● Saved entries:
■ ■ ■
-- ==== Sys2Proof/Certificates/Slice0/Obligations.lean ====
section
/-! DEFINITION. The statements for the provers. -/

open Sys2Proof Sys2Proof.Machine

/-- A step runs the command at the front of the queue. For every command c and state s, the step of s with c at the front of its queue is
exec of c at s with the rest of the queue. (The queue of commands is the model's own.) (00_scope.md, 95_what_each_step_holds.md) -/
def Obligations.StepRunsFront : Prop :=
  ∀ (c : Instr) (q : List Instr) (s : State), step { s with pending := c :: q } = exec c { s with pending := q }

/-- With no command waiting the keeper lives through one CCLK cycle. That an empty queue lets one CCLK cycle pass is the model's choice.
Without power nothing changes; under internal reset after a power-on nothing changes, after a warm reset the beacon alone rises by one.
Under a release that waits for a PCLK edge, it waits on while the beacon has not come to one. Out of reset, with no slew remainder, no
hard-set to load, no hardware record queued, no staged trace bytes, no slot in a timed row, a phase command, a stop-mask change or awaiting
run phase, no 1PPS pulse out, no pending hand-over or warm reset and nothing released, the beacon rises by one in 64 bits, TS_CYCLE rises by
one in every tender out of reset, PAIR_LIVE_OUT rises where a service tender runs outside emergency-light mode, changes its level each 1 µs
while that holds and falls when it ends, and nothing else changes. (12_beacon_time.md R241, 03_tender_isa_core.md R48,
19_pins_power_clocks.md R384, 14_pair_failover.md R284) -/
def Obligations.IdleStepCounts : Prop :=
  ∀ s : State, s.pending = [] →
    (s.clk.pwrok = false → step s = .next s) ∧
    (s.clk.pwrok = true → s.clk.held = true → s.clk.releasing = false ∨ (s.beacon + 1) % 2 ^ 64 % 8 ≠ 0 → step s =
      .next (if s.f F.GLB_CAUSE_cause = 0 then s else { s with beacon := (s.beacon + 1) % 2 ^ 64 })) ∧
    (s.clk.pwrok = true → s.clk.held = false → s.f F.BCN_SLEW_slew = 0 → s.bcn.hardPend = none → s.bcn.ppsFall = none → s.log.intake = [] →
      (∀ n, (s.trc n).staged = [] ∧ (s.mo n).pulse = none ∧ (s.mo n).seq = none ∧ (s.mo n).enterRun = false ∧
        (s.mo n).maskFrom ≠ (s.beacon + 1) % 2 ^ 64) →
      s.par.yieldPending = false → s.sec.warmWait = none → s.ready = [] → ∃ t : State, step s = .next t ∧
        t = { s with beacon := (s.beacon + 1) % 2 ^ 64, tnd := t.tnd, par := t.par, out := t.out } ∧
        (let now := (s.beacon + 1) % 2 ^ 64
         let shown := fun (level : Bool) (next : Option Nat) =>
           t.par = { s.par with liveLevel := level, liveNext := next } ∧ t.out = .pin "PAIR_LIVE_OUT" level :: s.out
         let same := t.par = s.par ∧ t.out = s.out
         let live := s.emergency = false ∧ ∃ i : Tender, 16 ≤ i.val ∧ s.alive i = true
         (live → s.par.liveNext = none → shown true (some (now + 1600))) ∧
         (live → ∀ d, s.par.liveNext = some d → if d ≤ now then shown (!s.par.liveLevel) (some (d + 1600)) else same) ∧
         (¬ live → if s.par.liveNext = none then same else shown false none)) ∧
        ∀ i, t.t i = if (s.t i).run = .inReset then s.t i else { s.t i with cycle := (s.t i).cycle + 1 })

/-- What reset leaves. Right after reset the internal reset is held and the beacon at zero; every tender is in reset with its registers
zero; every slot is in strap phase; no event waits, no set holds a write, nothing is armed and no session is open; the registers whose reset
value the spec names read it: voltage and temperature limits of Plumb 25 mV, 30 °C and 105 °C, heartbeat timeout 25 µs, probe and
acknowledgement bounds 10 µs and 20 µs, dump read timeout 10 µs, MTU 9,216, KCP port 7461, DMA mode STARTUP. (That tender registers are zero
is the spec's; memory without contents reads zero by the model's choice.) (03_tender_isa_core.md R57, 13_mooring_and_bringup.md R263,
07_plumb_array.md R121, 10_occult_dump_recovery.md R187, 16_host_port.md R319, 17_memory_and_dma.md R356, 19_pins_power_clocks.md R384) -/
def Obligations.ResetState : Prop :=
  let s := State.reset
  s.clk.held = true ∧ s.beacon = 0 ∧ s.pending = [] ∧ s.ready = [] ∧ s.canonical ∧
  (∀ i, (s.t i).run = .inReset ∧ (s.t i).queue = [] ∧ ∀ q, s.g i q = 0) ∧
  (∀ n, (s.mo n).phase = 0) ∧ (∀ k : Fin 64, s.sets[k] = []) ∧ (∀ e : Fin 16, (s.evt.arms[e]).valid = false) ∧
  (∀ x, (s.ses x).isOpen = false) ∧ s.evt.inflight = [] ∧
  s.f F.PLB_ENV_dv_mv = 25 ∧ s.f F.PLB_ENV_dt_c = 30 ∧ s.f F.PLB_ENV_tmax = 105 ∧
  s.f F.OCC_HB_hb_us = 25 ∧ s.f F.OCC_HB_probe_us = 10 ∧ s.f F.OCC_HB_ack_us = 20 ∧ s.f F.OCC_DUMP_CTL_read_tmo_us = 10 ∧
  s.f F.MAC_CTL_mtu = 9216 ∧ s.f F.KCP_PORT_udp = 7461 ∧ s.f F.DMA_CTL_mode = 1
■ ■ ■
● PROBLEM STATEMENT: Please copy the lines in the records above between the one holding "run phase, no" and the one holding "(s.clk.pwrok = true → s.clk.held = false", inclusive, exactly and with no other line.

● RESULT OF THIS TASK:
run phase, no 1PPS pulse out, no pending hand-over or warm reset and nothing released, the beacon rises by one in 64 bits, TS_CYCLE rises by
one in every tender out of reset, PAIR_LIVE_OUT rises where a service tender runs outside emergency-light mode, changes its level each 1 µs
while that holds and falls when it ends, and nothing else changes. (12_beacon_time.md R241, 03_tender_isa_core.md R48,
19_pins_power_clocks.md R384, 14_pair_failover.md R284) -/
def Obligations.IdleStepCounts : Prop :=
  ∀ s : State, s.pending = [] →
    (s.clk.pwrok = false → step s = .next s) ∧
    (s.clk.pwrok = true → s.clk.held = true → s.clk.releasing = false ∨ (s.beacon + 1) % 2 ^ 64 % 8 ≠ 0 → step s =
      .next (if s.f F.GLB_CAUSE_cause = 0 then s else { s with beacon := (s.beacon + 1) % 2 ^ 64 })) ∧
    (s.clk.pwrok = true → s.clk.held = false → s.f F.BCN_SLEW_slew = 0 → s.bcn.hardPend = none → s.bcn.ppsFall = none → s.log.intake = [] →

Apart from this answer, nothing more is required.